Let $\sigma$ the application that transforms $n$ into the sum of its divisors (ex : $\sigma\left(6\right)=12$)\ I've proved that $$ n+1 \leq \sigma\left(n\right) \leq n+n\ln\left(n\right) $$ I know that $$ \frac{\sum_{k=1}^{n}\sigma\left(k\right)}{n^2} \underset{n \rightarrow +\infty}{\rightarrow}\frac{\pi^2}{12} $$ I just want to show that this sequence converges (because I guess the limit value $\pi^2/12$ is not that easy to neatly get with elementary math).

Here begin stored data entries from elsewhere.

/-- Check-value units (R320 to R325): contexts are taken by INIT, fed byte by byte, read, compared, saved and restored by their owner
alone, an engine's task or a host path. The model's own readings that its commands follow: log entries 3, 4, 5, 73 and 82. -/
def Obligations.CheckValues : Prop :=
  (∀ (s : State) (frond thread preset i k u : Nat) (t : Task) (value pair : Option Nat), s.Awake → k = thrKey frond thread → u = frond % 8 →
    s.dev.acts k 3 3 i t → s.dev.enabled 0x39 = true →
    Gives (.init frond thread preset value pair) s fun d => d.ctxOwner u = some (.task (k % 256) (t.id i)) ∧
      d.ctxPreset u = presetOf preset ∧ d.num CHKV.COUNT u = 0 ∧ (d.thread k).sts / 256 % 256 = 0 ∧
      d.ctxRun u = (match pair with
        | some p => (s.dev.thread k).rpair p
        | none => value.getD (presetOf preset).start) % 2 ^ (presetOf preset).width ∧
      s.dev.moves d [.draws, .frees, .eng, .units] [0x39, 0x60]) ∧
  (∀ (s : State) (frond thread len i k u : Nat) (t : Task) (src : EngPlace), s.Awake → k = thrKey frond thread → u = frond % 8 →
    s.dev.acts k 3 3 i t → s.dev.enabled 0x39 = true → s.dev.ctxOwner u = some (.task (k % 256) (t.id i)) →
    Gives (.feed frond thread src len) s fun d =>
      d.ctxRun u = (s.dev.readPlace t (s.dev.thread k) src (min 64 len)).foldl
        (fun r b => (s.dev.ctxPreset u).feed r [b] % 2 ^ (s.dev.ctxPreset u).width) (s.dev.ctxRun u) ∧
      d.num CHKV.COUNT u = (s.dev.num CHKV.COUNT u + min 64 len) % 2 ^ 32 ∧ (d.thread k).sts / 256 % 256 = 0 ∧
      s.dev.moves d [.draws, .frees, .eng] [0x39, 0x60]) ∧
  (∀ (s : State) (frond thread dst i k u : Nat) (t : Task), s.Awake → k = thrKey frond thread → u = frond % 8 →
    s.dev.acts k 3 3 i t → s.dev.enabled 0x39 = true → s.dev.ctxOwner u = some (.task (k % 256) (t.id i)) →
    Gives (.read frond thread dst) s fun d => (d.thread k).sts / 256 % 256 = 0 ∧
      (dst % 32 ≠ 0 → (s.dev.ctxPreset u).width ≠ 64 → (d.thread k).rg dst = s.dev.ctxResult u % 2 ^ 32) ∧
      (dst % 32 ≠ 0 → dst % 32 ≠ 31 → (s.dev.ctxPreset u).width = 64 → (d.thread k).rpair dst = s.dev.ctxResult u % 2 ^ 64) ∧
      s.dev.moves d [.draws, .frees, .eng] [0x60]) ∧
  (∀ (s : State) (frond thread dst ref i k u e : Nat) (t : Task), s.Awake → k = thrKey frond thread → u = frond % 8 →
    s.dev.acts k 3 3 i t → s.dev.enabled 0x39 = true → s.dev.ctxOwner u = some (.task (k % 256) (t.id i)) →
    e = (s.dev.thread k).rpair ref % 2 ^ (s.dev.ctxPreset u).width →
    Gives (.readCmp frond thread dst ref) s fun d =>
      (s.dev.ctxResult u = e → d.num CHKV.MATCHES u = (s.dev.num CHKV.MATCHES u + 1) % 2 ^ 32 ∧ (d.thread k).sts / 256 % 256 = 0) ∧
      (s.dev.ctxResult u ≠ e → d.num CHKV.MISMATCHES u = (s.dev.num CHKV.MISMATCHES u + 1) % 2 ^ 32 ∧
        (d.thread k).sts / 256 % 256 = 8 ∧ d.raised CHKV.int_MISMATCH = true) ∧
      (dst % 32 ≠ 0 → (s.dev.ctxPreset u).width ≠ 64 → (d.thread k).rg dst = s.dev.ctxResult u % 2 ^ 32) ∧
      s.dev.moves d [.draws, .frees, .eng] [0x39, 0x60]) ∧
  (∀ (s : State) (frond thread dst third i k u : Nat) (t : Task), s.Awake → k = thrKey frond thread → u = frond % 8 →
    s.dev.acts k 3 3 i t → s.dev.enabled 0x39 = true → s.dev.ctxOwner u = some (.task (k % 256) (t.id i)) →
    Gives (.save frond thread dst third) s fun d =>
      d.thread k = (((s.dev.thread k).wpair dst (s.dev.ctxRun u)).wg third (s.dev.units.presets.get 0 u)).setUnit 0 ∧
      s.dev.moves d [.draws, .frees, .eng] [0x60]) ∧
  (∀ (s : State) (frond thread src third i k u : Nat) (t : Task), s.Awake → k = thrKey frond thread → u = frond % 8 →
    s.dev.acts k 3 3 i t → s.dev.enabled 0x39 = true →
    Gives (.restore frond thread src third) s fun d => d.ctxOwner u = some (.task (k % 256) (t.id i)) ∧
      d.ctxPreset u = presetOf ((s.dev.thread k).rg third) ∧
      d.ctxRun u = (s.dev.thread k).rpair src % 2 ^ (presetOf ((s.dev.thread k).rg third)).width ∧
      (d.thread k).sts / 256 % 256 = 0 ∧ s.dev.moves d [.draws, .frees, .eng, .units] [0x39, 0x60]) ∧
  (∀ (s : State) (c : Instr) (frond thread n m i k u : Nat) (t : Task) (p : EngPlace), s.Awake → k = thrKey frond thread → u = frond % 8 →
    c = .feed frond thread p n ∨ c = .read frond thread n ∨ c = .readCmp frond thread n m ∨ c = .save frond thread n m →
    s.dev.acts k 3 3 i t → s.dev.enabled 0x39 = true → s.dev.ctxOwner u ≠ some (.task (k % 256) (t.id i)) →
    Gives c s fun d => (d.thread k).sts / 256 % 256 = 6 ∧ d.raised CHKV.int_CTX_LOST = s.dev.raised CHKV.int_CTX_LOST ∧
      d.num CHKV.CTX_LOST_CNT u = (s.dev.num CHKV.CTX_LOST_CNT u + 1) % 2 ^ 32 ∧ d.ctxRun u = s.dev.ctxRun u ∧
      s.dev.moves d [.draws, .frees, .eng] [0x39, 0x60]) ∧
  (∀ (s : State) (c : Instr) (frond thread n m : Nat) (p : EngPlace) (o q : Option Nat), c = .init frond thread n o q ∨
      c = .feed frond thread p n ∨ c = .read frond thread n ∨ c = .readCmp frond thread n m ∨ c = .save frond thread n m ∨
      c = .restore frond thread n m → s.Awake → s.dev.running (thrKey frond thread) = none ∨
      s.dev.mayIssue (thrKey frond thread) = false ∨ s.dev.groupFree (thrKey frond thread) 3 = false → Idle c s) ∧
  (∀ (s : State) (u path : Nat), s.Opens 0x39 → u < 9 → path < 2 → s.dev.loaderOwns u = false →
    Gives (.hostChkvInit u path) s fun d => d.ctxOwner u = some (.path path) ∧ d.ctxPreset u = presetOf (s.dev.fld CHKV.CFG_PRESET u) ∧
      d.num CHKV.COUNT u = 0 ∧ d.ctxRun u = (if s.dev.on CHKV.CFG_INIT_OVR u then s.dev.num2 CHKV.INIT_LO CHKV.INIT_HI u
        else (presetOf (s.dev.fld CHKV.CFG_PRESET u)).start) % 2 ^ (presetOf (s.dev.fld CHKV.CFG_PRESET u)).width ∧
      s.dev.keeps d [.regs, .units] ∧ s.dev.keepsPages d [0x39]) ∧
  (∀ (s : State) (c : Instr) (u path : Nat) (w : Word) (bs : List Byte), (c = .feed32 u path w ∧ bs = leBytes 4 w.toNat) ∨
      (c = .feed8 u path w ∧ bs = leBytes 1 w.toNat) → s.Opens 0x39 → u < 9 → path < 2 → s.dev.enabled 0x39 = true →
    s.dev.loaderOwns u = false → s.dev.ctxOwner u = some (.path path) → s.dev.on CHKV.CFG_COMPARE u = false →
    Gives c s fun d => d.ctxRun u = bs.foldl
        (fun r b => (s.dev.ctxPreset u).feed r [b] % 2 ^ (s.dev.ctxPreset u).width) (s.dev.ctxRun u) ∧
      d.num CHKV.COUNT u = (s.dev.num CHKV.COUNT u + bs.length) % 2 ^ 32 ∧ s.dev.keeps d [.regs] ∧ s.dev.keepsPages d [0x39]) ∧
  (∀ (s : State) (u path : Nat) (w : Word) (r : Nat), s.Opens 0x39 → u < 9 → path < 2 → s.dev.enabled 0x39 = true →
    s.dev.loaderOwns u = false → s.dev.ctxOwner u = some (.path path) → s.dev.on CHKV.CFG_COMPARE u = true →
    s.dev.num CHKV.CMP_LEN u ≠ 0 → (s.dev.num CHKV.COUNT u + 1) % 2 ^ 32 = s.dev.num CHKV.CMP_LEN u →
    r = (s.dev.ctxPreset u).result ((s.dev.ctxPreset u).feed (s.dev.ctxRun u) [BitVec.ofNat 8 w.toNat] % 2 ^ (s.dev.ctxPreset u).width) →
    Gives (.feed8 u path w) s fun d =>
      (r = s.dev.num2 CHKV.EXP_LO CHKV.EXP_HI u % 2 ^ (s.dev.ctxPreset u).width →
        d.num CHKV.MATCHES u = (s.dev.num CHKV.MATCHES u + 1) % 2 ^ 32) ∧
      (r ≠ s.dev.num2 CHKV.EXP_LO CHKV.EXP_HI u % 2 ^ (s.dev.ctxPreset u).width →
        d.num CHKV.MISMATCHES u = (s.dev.num CHKV.MISMATCHES u + 1) % 2 ^ 32 ∧
        d.num2 CHKV.LAST_BAD_LO CHKV.LAST_BAD_HI u = r % 2 ^ 64 ∧ d.raised CHKV.int_MISMATCH = true) ∧ s.dev.moves d [] [0x39]) ∧
  (∀ (s : State) (c : Instr) (u path : Nat) (w : Word), c = .feed32 u path w ∨ c = .feed8 u path w → s.Opens 0x39 → u < 9 → path < 2 →
    s.dev.enabled 0x39 = true → s.dev.loaderOwns u = false → s.dev.ctxOwner u ≠ some (.path path) →
    Gives c s fun d => d.raised CHKV.int_CTX_LOST = true ∧ d.ctxRun u = s.dev.ctxRun u ∧
      d.num CHKV.CTX_LOST_CNT u = (s.dev.num CHKV.CTX_LOST_CNT u + 1) % 2 ^ 32 ∧ s.dev.moves d [] [0x39]) ∧
  (∀ (s : State) (u path part : Nat) (w : Word), s.Opens 0x39 → u < 9 → path < 2 → part < 3 →
    s.dev.loaderOwns u = false →
    Gives (.contextRestore u path part w) s fun d => d.ctxOwner u = some (.path path) ∧
      (part = 2 → d.reg CHKV.COUNT u = w) ∧
      (part < 2 → d.ctxRun u = setBits (s.dev.ctxRun u) (32 * part) 32 w.toNat % 2 ^ (s.dev.ctxPreset u).width) ∧
      s.dev.keeps d [.regs, .units] ∧ s.dev.keepsPages d [0x39]) ∧
  (∀ (s : State) (c : Instr) (u path part : Nat) (w : Word), c = .hostChkvInit u path ∨ c = .feed32 u path w ∨ c = .feed8 u path w ∨
      c = .contextRestore u path part w → s.Opens 0x39 → s.dev.loaderOwns (u % 9) = true → Idle c s) ∧
  (∀ (s : State) (c : Instr) (u path : Nat) (w : Word), c = .feed32 u path w ∨ c = .feed8 u path w → s.Opens 0x39 →
    s.dev.enabled 0x39 = false → Idle c s)
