-- ==== Sys2Proof/Tests/Witness1.lean ====
section
/-! SUPPORT. For each clause of CommandFromTheFront, ResetStateAndIdleStep, LoaderInterruptsAtReset,
InterruptSummaryBits, ClockStaysInRange, FusesNeverReturn, NothingHappensToWhatIsOff, ClosedPagesIgnoreCommands,
SupplyPhases, ShutdownsAndThermalCap, WarningsAndRecords, StartUpStages, SporeEntry, SporeWake, RegisterAccesses,
SmbusTarget, CommitsTakeEffectTogether, PausesOfPipelines,
PaceFollowsItsOrder: a state and operands that meet its hypotheses together. -/

namespace Sys2Proof.Tests

/- In order, one after another: a check that the kernel evaluates waits for everything before it, and hundreds that wait
at once would each hold a thread. -/
set_option Elab.async false
set_option linter.unusedSimpArgs false
set_option linter.unusedVariables false
set_option linter.unnecessarySeqFocus false

open Sys2Proof Sys2Proof.Machine

/-! ### CommandFromTheFront -/

theorem witness_CommandFromTheFront_0 : ∃ (c : Instr) (s : State) (rest : List Instr), s.pending = c :: rest :=
  ⟨.wakeN, { mod0 with pending := [.wakeN] }, [], rfl⟩
/-! ### ResetStateAndIdleStep -/

theorem witness_ResetStateAndIdleStep_11 : ∃ (s : State), s.pending = [] ∧ ¬ s.On :=
  ⟨State.reset, by (try simp only [State.On, State.Awake, State.Opens, State.Ready, Dev.quiet, Dev.acts, Clock.ok]) <;> decide +kernel⟩
theorem witness_ResetStateAndIdleStep_12 : ∃ (s : State), s.pending = [] ∧ s.On ∧ s.dev.tandem.queue = [] :=
  ⟨(modOf fun d => { d with tandem := { d.tandem with queue := [] } }),
    by (try simp only [State.On, State.Awake, State.Opens, State.Ready, Dev.quiet, Dev.acts, Clock.ok]) <;> decide +kernel⟩
/-! ### LoaderInterruptsAtReset -/

theorem witness_LoaderInterruptsAtReset_1 : ∃ (b : IntBit), b.page = 0x02 ∧ b.pos < 32 :=
  ⟨(let zz : IntBit := ⟨2, 0⟩; { zz with page := 0x02 }),
    by (try simp only [State.On, State.Awake, State.Opens, State.Ready, Dev.quiet, Dev.acts, Clock.ok]) <;> decide +kernel⟩
/-! ### InterruptSummaryBits -/

theorem witness_InterruptSummaryBits_0 : ∃ (d : Dev) (path : Nat) (p : Nat), d.pageOpen 0 = true ∧ p < 128 :=
  ⟨dev0, 0, 0, by (try simp only [State.On, State.Awake, State.Opens, State.Ready, Dev.quiet, Dev.acts, Clock.ok]) <;> decide +kernel⟩
/-! ### ClockStaysInRange -/

theorem witness_ClockStaysInRange_0 : ∃ (s : State) (t : State), Clock.ok s.dev.clk ∧ step s = .next t :=
  ⟨mod0, _, by (try simp only [Clock.ok]) <;> decide +kernel, rfl⟩
/-! ### FusesNeverReturn -/

theorem witness_FusesNeverReturn_0 : ∃ (s : State) (t : State), step s = .next t :=
  ⟨mod0, _, rfl⟩
/-! ### NothingHappensToWhatIsOff -/

theorem witness_NothingHappensToWhatIsOff_0 : ∃ (c : Instr) (s : State), c.needsNoDie = false ∧ ¬ s.On :=
  ⟨.wakeN, State.reset, by (try simp only [State.On, State.Awake, State.Opens, State.Ready, Dev.quiet, Dev.acts, Clock.ok]) <;> decide +kernel⟩
theorem witness_NothingHappensToWhatIsOff_1 : ∃ (c : Instr) (s : State), c.sleeps = true ∧ s.dev.spore.phase ≠ 0 :=
  ⟨.auditPeriod, (modOf fun d => { d with spore := { d.spore with phase := 1 } }),
    by (try simp only [State.On, State.Awake, State.Opens, State.Ready, Dev.quiet, Dev.acts, Clock.ok]) <;> decide +kernel⟩
theorem witness_NothingHappensToWhatIsOff_2 : ∃ (c : Instr) (s : State), c.receives = true ∧ 1 < s.dev.spore.phase :=
  ⟨.frameStart 0 [] [], modOf fun d => { d with spore := { d.spore with phase := 2 } }, by decide +kernel⟩
/-! ### ClosedPagesIgnoreCommands -/

theorem witness_ClosedPagesIgnoreCommands_0 : ∃ (c : Instr) (p : Nat) (s : State), c.viaPage = some p ∧ s.dev.pageOpen p = false ∧ s.On ∧
    s.dev.fld PWRM.SLEEP_STAT_STATE = 2 :=
  ⟨.keyLoad 0 0 false, 0x38, (modOf fun d => d.setFld PWRM.SLEEP_STAT_STATE (2)),
    by (try simp only [State.On, State.Awake, State.Opens, State.Ready, Dev.quiet, Dev.acts, Clock.ok]) <;> decide +kernel⟩
theorem witness_ClosedPagesIgnoreCommands_1 : ∃ (c : Instr) (p : Nat) (s : State), c.viaPage = some p ∧ s.dev.pageOpen p = false ∧
    s.dev.fld PWRM.SLEEP_STAT_STATE ≠ 2 :=
  ⟨.keyLoad 0 0 false, 0x38, (modOf fun d => d.setFld TOP.BOOT_STATUS_STAGE 1),
    by (try simp only [State.On, State.Awake, State.Opens, State.Ready, Dev.quiet, Dev.acts, Clock.ok]) <;> decide +kernel⟩
/-! ### SupplyPhases -/

theorem witness_SupplyPhases_0 : ∃ (s : State) (cool : Bool), (s.dev.sup.phase = .unpowered ∨ s.dev.sup.phase = .qualifying) ∧
    (s.dev.sup.hot = false ∨ cool = true) :=
  ⟨(modOf fun d => let d := { d with sup := { d.sup with phase := .unpowered } }; { d with sup := { d.sup with hot := false } }), false,
    by (try simp only [State.On, State.Awake, State.Opens, State.Ready, Dev.quiet, Dev.acts, Clock.ok]) <;> decide +kernel⟩
theorem witness_SupplyPhases_1 : ∃ (s : State) (straps : Nat) (us : Nat), s.dev.sup.phase = .reset ∧ s.dev.sup.resetLow = false :=
  ⟨(modOf fun d => let d := { d with sup := { d.sup with phase := .reset } }; { d with sup := { d.sup with resetLow := false } }), 0, 0,
    by (try simp only [State.On, State.Awake, State.Opens, State.Ready, Dev.quiet, Dev.acts, Clock.ok]) <;> decide +kernel⟩
theorem witness_SupplyPhases_3 : ∃ (s : State) (cool : Bool), (s.dev.sup.phase = .on ∨ s.dev.sup.phase = .reset) :=
  ⟨(modOf fun d => { d with sup := { d.sup with phase := .on } }), false,
    by (try simp only [State.On, State.Awake, State.Opens, State.Ready, Dev.quiet, Dev.acts, Clock.ok]) <;> decide +kernel⟩
theorem witness_SupplyPhases_5 : ∃ (s : State) (mv : Nat), s.dev.sup.phase ≠ .unpowered :=
  ⟨(modOf fun d => { d with sup := { d.sup with phase := .reset } }), 0,
    by (try simp only [State.On, State.Awake, State.Opens, State.Ready, Dev.quiet, Dev.acts, Clock.ok]) <;> decide +kernel⟩
/-! ### ShutdownsAndThermalCap -/

theorem witness_ShutdownsAndThermalCap_0 : ∃ (s : State), s.On :=
  ⟨mod0, by (try simp only [State.On, State.Awake, State.Opens, State.Ready, Dev.quiet, Dev.acts, Clock.ok]) <;> decide +kernel⟩
theorem witness_ShutdownsAndThermalCap_1 : ∃ (s : State) (t : Nat), s.On ∧ s.dev.sup.ovAt = some t ∧ t + 100000 ≤ s.dev.clk.up :=
  ⟨(modOf fun d => let d := { d with sup := { d.sup with ovAt := some (0) } }; { d with clk := { d.clk with up := (0) + 100000 } }), 0,
    by (try simp only [State.On, State.Awake, State.Opens, State.Ready, Dev.quiet, Dev.acts, Clock.ok]) <;> decide +kernel⟩
theorem witness_ShutdownsAndThermalCap_2 : ∃ (s : State) (t : Nat), s.On ∧ s.dev.sup.ovAt = some t ∧ s.dev.clk.up < t + 100000 :=
  ⟨(modOf fun d => { d with sup := { d.sup with ovAt := some ((10 ^ 15)) } }), (10 ^ 15),
    by (try simp only [State.On, State.Awake, State.Opens, State.Ready, Dev.quiet, Dev.acts, Clock.ok]) <;> decide +kernel⟩
theorem witness_ShutdownsAndThermalCap_3 : ∃ (s : State), s.dev.sup.phase = .ovOff :=
  ⟨(modOf fun d => { d with sup := { d.sup with phase := .ovOff } }),
    by (try simp only [State.On, State.Awake, State.Opens, State.Ready, Dev.quiet, Dev.acts, Clock.ok]) <;> decide +kernel⟩
theorem witness_ShutdownsAndThermalCap_4 : ∃ (s : State) (temp : Int) (island : Nat), s.On ∧ 8 * (s.dev.fld PWRM.TEMP_CFG_ALARM : Int) ≤ temp :=
  ⟨mod0, 1000, 0, by (try simp only [State.On, State.Awake, State.Opens, State.Ready, Dev.quiet, Dev.acts, Clock.ok]) <;> decide +kernel⟩
theorem witness_ShutdownsAndThermalCap_5 : ∃ (s : State) (temp : Int) (island : Nat), s.On ∧ temp < 8 * (s.dev.fld PWRM.TEMP_CFG_ALARM : Int) :=
  ⟨mod0, 0, 0, by (try simp only [State.On, State.Awake, State.Opens, State.Ready, Dev.quiet, Dev.acts, Clock.ok]) <;> decide +kernel⟩
theorem witness_ShutdownsAndThermalCap_6 : ∃ (s : State) (temp : Int) (island : Nat), s.On ∧ temp ≤ 8 * ((s.dev.fld PWRM.TEMP_CFG_ALARM : Int) - 5) :=
  ⟨mod0, 0, 0, by (try simp only [State.On, State.Awake, State.Opens, State.Ready, Dev.quiet, Dev.acts, Clock.ok]) <;> decide +kernel⟩
theorem witness_ShutdownsAndThermalCap_7 : ∃ (s : State), (s.dev.sup.phase = .on ∨ s.dev.sup.phase = .reset) :=
  ⟨(modOf fun d => { d with sup := { d.sup with phase := .on } }),
    by (try simp only [State.On, State.Awake, State.Opens, State.Ready, Dev.quiet, Dev.acts, Clock.ok]) <;> decide +kernel⟩
/-! ### WarningsAndRecords -/

theorem witness_WarningsAndRecords_0 : ∃ (s : State) (vin : Nat), s.On ∧ s.dev.sup.level = false ∧ vin < 100 * s.dev.fld PWRM.PFAIL_CFG_LEVEL :=
  ⟨(modOf fun d => { d with sup := { d.sup with level := false } }), 0,
    by (try simp only [State.On, State.Awake, State.Opens, State.Ready, Dev.quiet, Dev.acts, Clock.ok]) <;> decide +kernel⟩
theorem witness_WarningsAndRecords_1 : ∃ (s : State) (vin : Nat), s.On ∧ (s.dev.sup.level = true ∨ 100 * s.dev.fld PWRM.PFAIL_CFG_LEVEL ≤ vin) :=
  ⟨(modOf fun d => { d with sup := { d.sup with level := true } }), 0,
    by (try simp only [State.On, State.Awake, State.Opens, State.Ready, Dev.quiet, Dev.acts, Clock.ok]) <;> decide +kernel⟩
theorem witness_WarningsAndRecords_2 : ∃ (s : State) (vin : Nat), s.On ∧ s.dev.sup.padLow = false ∧ s.dev.sup.drive = false ∧
    s.dev.on PWRM.PFAIL_CFG_EXT_EN = true ∧ s.dev.warned = false :=
  ⟨(modOf fun d => let d := { d with sup := { d.sup with padLow := false } }; let d := { d with sup := { d.sup with drive := false } };
    d.setFld PWRM.PFAIL_CFG_EXT_EN 1), 0, by (try simp only [State.On, State.Awake, State.Opens, State.Ready, Dev.quiet, Dev.acts, Clock.ok]) <;> decide +kernel
    ⟩
theorem witness_WarningsAndRecords_4 : ∃ (s : State) (a : Nat), s.On ∧ s.dev.sup.recording = some a :=
  ⟨(modOf fun d => { d with sup := { d.sup with recording := some (0) } }), 0,
    by (try simp only [State.On, State.Awake, State.Opens, State.Ready, Dev.quiet, Dev.acts, Clock.ok]) <;> decide +kernel⟩
theorem witness_WarningsAndRecords_5 : ∃ (s : State), s.On ∧ s.dev.sup.recording = none :=
  ⟨(modOf fun d => { d with sup := { d.sup with recording := none } }),
    by (try simp only [State.On, State.Awake, State.Opens, State.Ready, Dev.quiet, Dev.acts, Clock.ok]) <;> decide +kernel⟩
theorem witness_WarningsAndRecords_6 : ∃ (s : State) (vin : Nat), s.On ∧ s.dev.warned = true ∧ 100 * s.dev.fld PWRM.PFAIL_CFG_LEVEL + 300 <
    vin ∧ s.dev.sup.padLow = false ∧ s.dev.spore.warned = false :=
  ⟨modOf fun d => let d := d.setFld PWRM.SUPPLY_STAT_WARN 1; { d with sup := { d.sup with level := true }}, 48000,
    by (try simp only [State.On, State.Awake, State.Opens, State.Ready, Dev.quiet, Dev.acts, Clock.ok]) <;> decide +kernel⟩
theorem witness_WarningsAndRecords_8 : ∃ (s : State) (vin : Nat), s.On ∧ (s.dev.warned = false ∨ vin ≤ 100 * s.dev.fld
    PWRM.PFAIL_CFG_LEVEL + 300) :=
  ⟨(modOf fun d => { d with sup := { d.sup with level := true } }), 0,
    by (try simp only [State.On, State.Awake, State.Opens, State.Ready, Dev.quiet, Dev.acts, Clock.ok]) <;> decide +kernel⟩
theorem witness_WarningsAndRecords_7 : ∃ (s : State) (vin : Nat), s.On ∧ s.dev.warned = true ∧ 100 * s.dev.fld PWRM.PFAIL_CFG_LEVEL + 300 <
    vin ∧ s.dev.sup.padLow = true ∧ s.dev.sup.drive = false ∧ s.dev.sup.ext = true :=
  ⟨modOf fun d => let d := d.setFld PWRM.SUPPLY_STAT_WARN 1; { d with sup := { d.sup with ext := true, padLow := true } }, 48000,
    by (try simp only [State.On, State.Awake, State.Opens, State.Ready, Dev.quiet, Dev.acts, Clock.ok]) <;> decide +kernel⟩
/-! ### StartUpStages -/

I think that this sequence decreases, and it would be sufficient for me to show it but I havent been successful in proving it.
Any hint ?
It is not obvious to me that $\frac{\sum_{k\le n}\sigma(k)}{n^2}$ may be decreasing. It is immediate that it converges from
$$\sum_{k\le n}\sigma(k)=\sum_{k\le n}\sum_{dm=k}d=\sum_{dm\le n} d=\sum_{m\le n} \frac{\lfloor n/m\rfloor (\lfloor n/m\rfloor+1)}{2}= n^2 \sum_{m\le n} \frac{1}{2m^2}+O(\sum_{m\le n} n/m)$$